By: Benjamin T. Ristau, MD, UConn Health, Farmington, Connecticut; Dylan Baker, PhD, The Jackson Laboratory for Genomic Medicine, Farmington, Connecticut; Paul Robson, PhD, The Jackson Laboratory for Genomic Medicine, Farmington, Connecticut; George Kuchel, MD, UConn Health, Farmington, Connecticut | Posted on: 20 Jul 2023

Many urologists express a laudable desire to improve patient care. In its traditional sense, the term “research” conjures images of pipettes and test tubes.
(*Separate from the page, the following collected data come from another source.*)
-- ==== Sys2Proof/Certificates/Slice0/Obligations.lean ====
section
/-! DEFINITION. The statements for the provers. In each, `s.operands` are the registers a command executes on (40_control.md R141),
`s.succeed r m` is the successful completion that leaves the bank `r` with `ERR_INFO` 0 and memory `m` (R143), and `s.fail e ws dst`
is the failing completion with error code `e` that leaves the registers `ws` and the region `dst` as free values (R144). An equation
`exec i s = .next (s.succeed { s.regs with … } m)` therefore also says that every register it does not name keeps its value. -/

open Sys2Proof Sys2Proof.Machine

/-! ## Encoding -/

/-- 30_encoding.md R92 and the *Encoding* line of each command's rule: every command word, written out. -/
def Obligations.CommandWordsDecode : Prop :=
  decode 0x00000000 = .ok .nop ∧ decode 0x00000010 = .ok (.bitsPut false) ∧ decode 0x00000210 = .ok (.bitsPut true) ∧
  decode 0x00000011 = .ok (.bitsGet false) ∧ decode 0x00000211 = .ok (.bitsGet true) ∧ decode 0x00000020 = .ok .lz77Tokenize ∧
  decode 0x00000030 = .ok .huffBuildFreq ∧ decode 0x00000031 = .ok .huffBuildLengths ∧
  decode 0x00000032 = .ok .huffEncodeSym ∧ decode 0x00000033 = .ok .huffDecodeSym ∧ decode 0x00000034 = .ok .treeWrite ∧
  decode 0x00000035 = .ok .treeRead ∧ decode 0x00000040 = .ok .deflateRaw ∧ decode 0x00000041 = .ok .inflateRaw ∧
  decode 0x00000050 = .ok .zlibCompress ∧ decode 0x00000051 = .ok (.zlibDecompress false) ∧
  decode 0x00000151 = .ok (.zlibDecompress true) ∧ decode 0x00000052 = .ok .adler32 ∧ decode 0x00000060 = .ok .adam7Geometry ∧
  decode 0x00000061 = .ok .adam7Interlace ∧ decode 0x00000062 = .ok .adam7Deinterlace

/-- R90, R92, R93: a word decodes to a command exactly when it is that command's encoding, so decode of encode is the command
again, every word has at most one meaning, and every other word is rejected. -/
def Obligations.DecodeExactlyTheEncodedWords : Prop :=
  ∀ (w : Word) (i : Instr), decode w = .ok i ↔ w = encode i

/-- R93, 40_control.md R146: a word is illegal exactly when a bit of 31:10 is 1, its `OP` is not in the map, or `I` or `R` is 1 with
an opcode that does not allow it; the engine completes an accepted illegal word with `ERR_BAD_OP`, reads and writes no memory and
changes no register but `ERR_INFO`. -/
def Obligations.IllegalWordsCompleteWithBadOp : Prop :=
  ∀ w : Word,
    ((∃ e, decode w = .error e) ↔
      w.toNat / 2 ^ 10 ≠ 0 ∨
      w.toNat % 256 ∉ [0x00, 0x10, 0x11, 0x20, 0x30, 0x31, 0x32, 0x33, 0x34, 0x35, 0x40, 0x41, 0x50, 0x51, 0x52, 0x60, 0x61, 0x62] ∨
      (w.getLsbD 8 = true ∧ w.toNat % 256 ≠ 0x51) ∨
      (w.getLsbD 9 = true ∧ w.toNat % 256 ≠ 0x10 ∧ w.toNat % 256 ≠ 0x11)) ∧
    ∀ (s : State) (e : DecodeError), s.status.busy = true → s.operands.cmd = w → decode w = .error e →
      ∃ t, engineTurn s = .next t ∧ t.status = s.status.failed .badOp ∧ t.mem = s.mem ∧
        (∀ reg, reg ≠ .status → reg ≠ .errInfo → t.readReg reg = s.readReg reg) ∧ t.latched = none

/-- R101, R103: the lengths of the two fixed tables, and the codes the canonical assignment gives them; a five-bit distance pattern
`11110` or `11111` is no code, and decoding it fails after its fifth bit. -/
def Obligations.FixedCodesAreCanonical : Prop :=
  (∀ s : Fin 144, fixedLL.getD s.val 0 = 8 ∧ (canonicalCodes fixedLL).getD s.val 0 = 0x30 + s.val) ∧
  (∀ s : Fin 112, fixedLL.getD (144 + s.val) 0 = 9 ∧ (canonicalCodes fixedLL).getD (144 + s.val) 0 = 0x190 + s.val) ∧
  (∀ s : Fin 24, fixedLL.getD (256 + s.val) 0 = 7 ∧ (canonicalCodes fixedLL).getD (256 + s.val) 0 = s.val) ∧
  (∀ s : Fin 8, fixedLL.getD (280 + s.val) 0 = 8 ∧ (canonicalCodes fixedLL).getD (280 + s.val) 0 = 0xC0 + s.val) ∧
  (∀ s : Fin 30, fixedD.getD s.val 0 = 5 ∧ (canonicalCodes fixedD).getD s.val 0 = s.val) ∧
  fixedLL.length = 288 ∧ fixedD.length = 30 ∧
  (∀ b : Bool, decodeSymbol (.ofLengths fixedD) (readerOfBits [true, true, true, true, b]) = .error .invalidCode) ∧
  decodeSymbol (.ofLengths fixedD) (readerOfBits [true, true, true, true]) = .error .noEob

/-- R117: the code values the commands use are those of the rule's two loops; and the rule's example. -/
def Obligations.CodesFollowTheCanonicalAssignment : Prop :=
  (∀ len : List Nat, codes len = canonicalCodes len) ∧
  codes [3, 3, 3, 3, 3, 2, 4, 4] = [0b010, 0b011, 0b100, 0b101, 0b110, 0b00, 0b1110, 0b1111]

/-! ## The lifecycle and the register bank -/

/-- 40_control.md R142, 60_exceptions.md R334, 70_reset_and_hazards.md R372, and the model's agenda (log 1): with no event to come,
or with the engine's transition as the next event, a step executes the accepted command; an idle engine changes nothing; any other
event is performed. A word placed by `withFetchWord` (log 8) is executed by the very next step. -/
def Obligations.StepRunsTheAcceptedCommand : Prop :=
  (∀ (s : State) (i : Instr), s.status.busy = true → decode s.operands.cmd = .ok i →
    (s.agenda = [] → step s = exec i s) ∧
    ∀ rest, s.agenda = .complete :: rest → step s = exec i { s with agenda := rest }) ∧
  (∀ s : State, s.status.busy = false → s.agenda = [] → step s = .next s) ∧
  (∀ (s : State) (e : Event) (rest : List Event), s.agenda = e :: rest → step s = perform e { s with agenda := rest }) ∧
  ∀ (s : State) (w : Word) (i : Instr), decode w = .ok i → step (s.withFetchWord 32 w.toNat) = exec i (s.accept w)

/-- R140: a write of `CMD` is accepted while idle, with exactly these effects, and is not accepted while busy. -/
def Obligations.CmdWriteIsAcceptedExactlyWhileIdle : Prop :=
  ∀ (s : State) (addr w : Word), s.bankOffset addr = some 0x008 →
    (s.status.busy = false → ∃ t, hostWrite s addr 4 w = .next t ∧
      t.readReg .cmd = w ∧ (∀ reg, reg ≠ .cmd → reg ≠ .status → t.readReg reg = s.readReg reg) ∧
      t.status = ⟨true, false, false, s.status.overrun, none⟩ ∧ t.latched = some t.regs ∧ t.mem = s.mem ∧
      t.irq = (s.status.overrun && s.regs.overrunIe)) ∧
    (s.status.busy = true → ∃ t, hostWrite s addr 4 w = .next t ∧
      t.regs = s.regs ∧ t.latched = s.latched ∧ t.status = { s.status with overrun := true } ∧ t.mem = s.mem)

/-- 10_state.md R27 to R38: while idle, a write of a setting or operand register stores its bits, its reserved bits read 0, and no
other register and no memory changes. `IRQ_EN` (R25) is written so while idle and while busy. -/
def Obligations.SettingWritesStoreTheirBits : Prop :=
  ∀ (s : State) (addr v : Word) (reg : Reg), s.bankOffset addr = some (offsetOf reg) →
    (reg ∈ settings → s.status.busy = false → ∃ t, hostWrite s addr 4 v = .next t ∧ t.readReg reg = v &&& storedBits reg ∧
      (∀ q, q ≠ reg → t.readReg q = s.readReg q) ∧ t.mem = s.mem ∧ t.status = s.status) ∧
    (reg = .irqEn → ∃ t, hostWrite s addr 4 v = .next t ∧ t.readReg .irqEn = v &&& 0x00000003 ∧
      (∀ q, q ≠ .irqEn → t.readReg q = s.readReg q) ∧ t.mem = s.mem ∧ t.status = s.status ∧ t.latched = s.latched)

/-- R42, 60_exceptions.md R327: while busy, a write of `CMD` or of a read/write register other than `IRQ_EN` changes nothing but
`OVERRUN`, which it sets; completion and acceptance keep `OVERRUN`; a W1C write of bit 3 and reset clear it, and nothing else does. -/
def Obligations.WritesWhileBusySetOverrun : Prop :=
  (∀ (s : State) (addr v : Word) (reg : Reg), s.status.busy = true → reg = .cmd ∨ reg ∈ settings →
    s.bankOffset addr = some (offsetOf reg) → ∃ t, hostWrite s addr 4 v = .next t ∧
      t.status = { s.status with overrun := true } ∧ t.regs = s.regs ∧ t.latched = s.latched ∧ t.mem = s.mem) ∧
  (∀ (i : Instr) (s : State), ∃ t, exec i s = .next t ∧ t.status.overrun = s.status.overrun) ∧
  (∀ (s : State) (w : Word), (s.accept w).status.overrun = s.status.overrun) ∧
  (∀ (s : State) (addr v : Word), s.bankOffset addr = some 0x00C → ∃ t, hostWrite s addr 4 v = .next t ∧
    t.status.overrun = (s.status.overrun && !v.getLsbD 3)) ∧
  (∀ s : State, ∃ t, resetEvent s = .next t ∧ t.status.overrun = false) ∧
  ∀ (s t : State) (e : Event), perform e s = .next t → s.status.overrun = true → t.status.overrun = false →
    e = .reset ∨ ∃ addr v, e = .regWrite addr 4 v ∧ s.bankOffset addr = some 0x00C ∧ v.getLsbD 3 = true
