/-- A copy from `off` back rebuilds bytes that repeat those `off` before them. -/
theorem Buf.replayCopy_firstBytes {off : Nat} (h1 : 1 ≤ off) (n : Nat) {p : Nat} (hp : off ≤ p)
    (hrep : ∀ i < n, Buf.byte b (p - off + i) = Buf.byte b (p + i)) :
    replayCopy off n (Buf.firstBytes b p) = Buf.firstBytes b (p + n) := by
  induction n generalizing p with
  | zero => rfl
  | succ n ih =>
    rw [replayCopy, Buf.firstBytes_length, Buf.firstBytes_getD _ (by omega),
      show Buf.byte b (p - off) = Buf.byte b p from hrep 0 n.succ_pos, ← Buf.firstBytes_succ, ih (by omega) fun i hi => ?_]
    · rw [Nat.add_right_comm, Nat.add_assoc]
    · have := hrep (i + 1) (by omega)
      rwa [show p - off + (i + 1) = p + 1 - off + i by omega, show p + (i + 1) = p + 1 + i by omega] at this

end

end Sys2Proof.Machine
end

section
/-! The match finder (42_match_finder.md R180 to R191), for every value of its parameters: what the tables hold after an insertion,
that every match found repeats earlier bytes inside the window, and that the tokens emitted replay to the block. -/

namespace Sys2Proof.Machine

/-! ## What the tables hold -/

/-- A position before `p` lies in the slot `s` of a window of `w` slots. -/
def SlotSeen (w p s : Nat) : Prop := ∃ q < p, q % w = s

theorem SlotSeen.mono {w p p' s : Nat} (h : SlotSeen w p s) (hp : p ≤ p') : SlotSeen w p' s :=
  h.imp fun _ hq => ⟨hq.1.trans_le hp, hq.2⟩

/-- The tables once the positions before `p` are inserted (R183): every slot they name was inserted, and the last position of a slot
has at least the zeros the slot counts. -/
structure MatchTables.Sound (data : Buf) (w : Nat) (t : MatchTables) (p : Nat) : Prop where
  head : ∀ k s, t.head.get k = some s → SlotSeen w p s
  headz : ∀ k s, t.headz.get k = some s → SlotSeen w p s
  chain : ∀ k s, t.chain.get k = some s → SlotSeen w p s
  chainz : ∀ k s, t.chainz.get k = some s → SlotSeen w p s
  zeros : ∀ q < p, p ≤ q + w → ∀ k < t.zerosAt (q % w), Buf.byte data (q + k) = 0

/-- The tables are ready for the position `pos`: the positions before it are inserted, and possibly `pos` itself (R188). -/
def MatchTables.ReadyAt (data : Buf) (w : Nat) (t : MatchTables) (pos : Nat) : Prop :=
  ∃ p, pos ≤ p ∧ p ≤ pos + 1 ∧ t.Sound data w p

theorem MatchTables.readyAt_init (data : Buf) (w : Nat) : MatchTables.ReadyAt data w .init 0 :=
  ⟨0, le_rfl, Nat.zero_le _, by constructor <;> simp [MatchTables.init]⟩

section
variable {data : Buf} {w p : Nat} {t : MatchTables}

/-- Removing heads (R188) names no new slot. -/
theorem MatchTables.Sound.dropHeads (h : t.Sound data w p) (hv nz : Nat) :
    MatchTables.Sound data w { t with head := t.head.set hv none, headz := t.headz.set nz none } p := by
  refine ⟨fun k s hs => ?_, fun k s hs => ?_, h.chain, h.chainz, h.zeros⟩
  · rw [Tab.get_set] at hs
    split at hs
    · cases hs
    · exact h.head k s hs
  · rw [Tab.get_set] at hs
    split at hs
    · cases hs
    · exact h.headz k s hs

/-- A link leads from an inserted slot to an inserted slot: an unset one links to itself (R180). -/
theorem MatchTables.Sound.chainAt_seen (h : t.Sound data w p) {s : Nat} (hs : SlotSeen w p s) : SlotSeen w p (t.chainAt s) := by
  rw [MatchTables.chainAt]
  cases hc : t.chain.get s with
  | none => exact hs
  | some x => exact h.chain s x hc

theorem MatchTables.Sound.chainzAt_seen (h : t.Sound data w p) {s : Nat} (hs : SlotSeen w p s) : SlotSeen w p (t.chainzAt s) := by
  rw [MatchTables.chainzAt]
  cases hc : t.chainz.get s with
  | none => exact hs
  | some x => exact h.chainz s x hc

/-- A table of inserted slots that gets one more names inserted slots. -/
theorem Tab.seen_set {tab : Tab Nat} {p' j s k x : Nat} (h : ∀ k s, tab.get k = some s → SlotSeen w p s) (hp : p ≤ p')
    (hs : SlotSeen w p' s) (hx : (tab.set j (some s)).get k = some x) : SlotSeen w p' x := by
  rw [Tab.get_set] at hx
  split at hx
  · cases hx
    exact hs
  · exact (h k x hx).mono hp

/-- A link that `Insert` sets leads to a head. -/
theorem Tab.seen_link {heads links : Tab Nat} {p' i j k x : Nat} (hh : ∀ k s, heads.get k = some s → SlotSeen w p s)
    (hl : ∀ k s, links.get k = some s → SlotSeen w p s) (hp : p ≤ p')
    (hx : (match heads.get i with | some h => links.set j (some h) | none => links).get k = some x) : SlotSeen w p' x := by
  split at hx
  · next s hs => exact Tab.seen_set hl hp ((hh i s hs).mono hp) hx
  · exact (hl k x hx).mono hp

end

/-- Two positions of one slot less than a window apart are the same. -/
theorem eq_of_mod_eq {w p q : Nat} (h : p % w = q % w) (hpq : p < q + w) (hqp : q < p + w) : p = q := by
  rcases Nat.le_total p q with hle | hle
  · have := Nat.eq_zero_of_dvd_of_lt ((Nat.modEq_iff_dvd' hle).1 h) (by omega)
    omega
  · have := Nat.eq_zero_of_dvd_of_lt ((Nat.modEq_iff_dvd' hle).1 h.symm) (by omega)
    omega

section
variable (c : Finder)

theorem Finder.at_eq_iff {j k : Nat} : c.at j = c.at k ↔ Buf.byte c.data j = Buf.byte c.data k := BitVec.toNat_inj

theorem Finder.at_eq_zero_iff {k : Nat} : c.at k = 0 ↔ Buf.byte c.data k = 0 := BitVec.toNat_inj (y := 0#8)

/-! ## Zero runs and insertion -/

theorem Finder.zerosFrom_le (fuel pos : Nat) : c.zerosFrom fuel pos ≤ fuel := by
  induction fuel generalizing pos with
  | zero => exact le_rfl
  | succ fuel ih =>
    rw [Finder.zerosFrom]
    split
    · have := ih (pos + 1)
      omega
    · exact Nat.zero_le _

theorem Finder.zerosFrom_zero (fuel pos : Nat) : ∀ k < c.zerosFrom fuel pos, Buf.byte c.data (pos + k) = 0 := by
  induction fuel generalizing pos with
  | zero => exact fun k hk => absurd hk (Nat.not_lt_zero k)
  | succ fuel ih =>
    rw [Finder.zerosFrom]
    split
    · next h0 =>
      rintro (_ | k) hk
      · exact c.at_eq_zero_iff.1 h0
      · rw [← ih (pos + 1) k (by omega), Nat.add_right_comm, Nat.add_assoc]
    · exact fun k hk => absurd hk (Nat.not_lt_zero k)

theorem Finder.zeroRun_le (pos : Nat) : c.zeroRun pos ≤ c.lastPos pos - pos := c.zerosFrom_le _ _
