-- ==== Sys2Proof/Machine/Queue.lean ====
section
/-! DEFINITION. The transport queue: `ENQUEUE` and `DEQUEUE` (42_transport_queue.md). -/

namespace Sys2Proof.Machine

/-- Phase 1 of `ENQUEUE`: drop the oldest entry of a full queue, then append (R142). -/
def enqueueStore (p : Payload) (s : State) : State :=
  { s with q := (if s.q.length = s.cfg.queueCap then s.q.drop 1 else s.q) ++ [p] }

/-- Phase 2 of `ENQUEUE`: the suppressed log, with the depth after the enqueue (R142, R143, R147). -/
def enqueueLog (p : Payload) (s : State) : State :=
  if rxlogDue p s then { emit (.iRxlog p s.qDepth) s with rxlogLast := p, rxlogValid := true } else s

/-- `ENQUEUE p`: store, log, notify, in this order (R142, R144). -/
def enqueue (p : Payload) (s : State) : State :=
  emitOutput (.newMsg p) (enqueueLog p (enqueueStore p s))

/-- The meaning of `ENQUEUE` (R142). -/
def execEnqueue (p : Payload) (s : State) : Host.Outcome State Fault Refusal := .next (enqueue p s)

/-- The meaning of `DEQUEUE`: the oldest payload leaves the queue and is the result; an empty queue
gives none and stays (R146). -/
def execDequeue (s : State) : Host.Outcome State Fault Refusal :=
  match s.q with
  | [] => .next (returning (.dequeued none) s)
  | p :: r => .next (returning (.dequeued (some p)) { s with q := r })

end Sys2Proof.Machine
end

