-- ==== Sys2Proof/Laws/Ops.lean ====
section
/-! SUPPORT. For each shared operation of the machine, one lemma that says all it can do or which
registers are all it writes. -/

namespace Sys2Proof.Machine

open Sys2Proof.Safety

/-! ### Moves of the agents -/

@[simp] theorem operation_edge (x : Sensor) (v : Bool) :
    (Move.edge x v).operation = .ok (.rawwr (sensorIndex x) v) := rfl

/-- An index that names a sensor is the index of that sensor (R97). -/
theorem sensorIndex_of_sensorOfIndex {k : Byte} {x : Sensor} (h : sensorOfIndex k = some x) :
    sensorIndex x = k := by
  unfold sensorOfIndex at h
  split at h <;> cases h <;> (apply BitVec.eq_of_toNat_eq; simp [sensorIndex, *])

/-- A record holds an operation exactly when it decodes to it with nothing left over. -/
theorem recordOp_ok {record : List Byte} {i : Instr} :
    recordOp record = .ok i ↔ decode .hostop record = .ok (i, []) := by
  unfold recordOp
  split <;> simp_all

/-- The move of an operation issues that operation, whoever makes it. -/
theorem moveOf_operation {i : Instr} {record : List Byte}
    (h : decode .hostop record = .ok (i, [])) : (moveOf i record).operation = .ok i := by
  have loop : (Move.loop record).operation = .ok i := recordOp_ok.mpr h
  unfold moveOf
  split
  · split
    · rename_i e
      rw [operation_edge, sensorIndex_of_sensorOfIndex e]
    · exact loop
  · exact loop

/-- All that the fetch can answer: nothing is pending, or the oldest move's operation with the moves
after it, or the reason the oldest move holds no operation. -/
theorem fetch_cases (s : State) :
    (s.pending = [] ∧ fetch s = .ok none) ∨
    ∃ (m : Move) (r : List Move), s.pending = m :: r ∧
      ((∃ i, m.operation = .ok i ∧ fetch s = .ok (some (i, r))) ∨
       (∃ e, m.operation = .error e ∧ fetch s = .error e)) := by
  unfold fetch
  split
  · exact .inl ⟨‹_›, rfl⟩
  · rename_i m r h
    refine .inr ⟨m, r, h, ?_⟩
    split
    · exact .inl ⟨_, ‹_›, rfl⟩
    · exact .inr ⟨_, ‹_›, rfl⟩

/-! ### Queue -/

/-- The queue after `ENQUEUE p` (R142, phase 1). -/
theorem enqueueStore_q (p : Payload) (s : State) :
    (enqueueStore p s).q = (if s.q.length = s.cfg.queueCap then s.q.drop 1 else s.q) ++ [p] := rfl

/-- All that `ENQUEUE` can do: the payload is stored, and it is logged and announced, or only
announced. -/
theorem enqueue_cases (p : Payload) (s : State) :
    (rxlogDue p s = true ∧ enqueue p s = { s with
      q := (enqueueStore p s).q, rxlogLast := p, rxlogValid := true,
      out := s.out ++ [.diag (.iRxlog p (enqueueStore p s).q.length), .newMsg p] }) ∨
    (rxlogDue p s = false ∧ enqueue p s = { s with
      q := (enqueueStore p s).q, out := s.out ++ [.newMsg p] }) := by
  have e : rxlogDue p (enqueueStore p s) = rxlogDue p s := rfl
  unfold enqueue enqueueLog
  rw [e]
  cases rxlogDue p s
  · exact .inr ⟨rfl, rfl⟩
  · refine .inl ⟨rfl, ?_⟩
    simp [emitOutput, emit, enqueueStore, State.qDepth]

/-- `ENQUEUE` writes the queue, its log registers and the output only. -/
theorem enqueue_frame (p : Payload) (s : State) :
    enqueue p s = { s with
      q := (enqueue p s).q, rxlogValid := (enqueue p s).rxlogValid,
      rxlogLast := (enqueue p s).rxlogLast, out := (enqueue p s).out } := by
  rcases enqueue_cases p s with ⟨_, e⟩ | ⟨_, e⟩ <;> rw [e]

/-- The queue after `ENQUEUE p`, whatever is logged (R145). -/
theorem enqueue_q (p : Payload) (s : State) : (enqueue p s).q = (enqueueStore p s).q := by
  rcases enqueue_cases p s with ⟨_, e⟩ | ⟨_, e⟩ <;> rw [e]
At its core, however, the goal of any research is to improve patient care and outcomes. In 2017, Waingankar et al provided a framework describing 4 risks that influence surgical outcomes; these included disease risk, patient risk, clinician risk, and system risk.1 While originally intended to characterize factors associated with surgical quality, this model can be adapted to conceptualize areas where researchers can focus. Treatment decisions and outcomes are affected by disease processes, patient factors, provider skills and knowledge, available tools/treatments, and the health care system. Therefore, researchers can advance knowledge and effect change by focusing on disease biology (basic or translational), patient factors (aging/frailty, competing risk models, quality-of-life preferences), clinician knowledge/ability (education, implementation science), treatment tools (engineering, innovation), and/or health care delivery systems (health services research, policy/advocacy; Figure 1).

Figure 1. Areas of research focus to optimize treatment decision-making resulting in improved outcomes.

Figure 2. Single-cell RNA sequencing of 2 transurethral resection of bladder tumor specimens from treatment-naïve patients diagnosed with T1 high-grade urothelial carcinoma. The 2 tumors demonstrate different cell populations (A, B) and proportions of cell populations (C) despite being of the same stage and grade. Cell populations within each tumor demonstrate different transcriptomic profiles (D-G).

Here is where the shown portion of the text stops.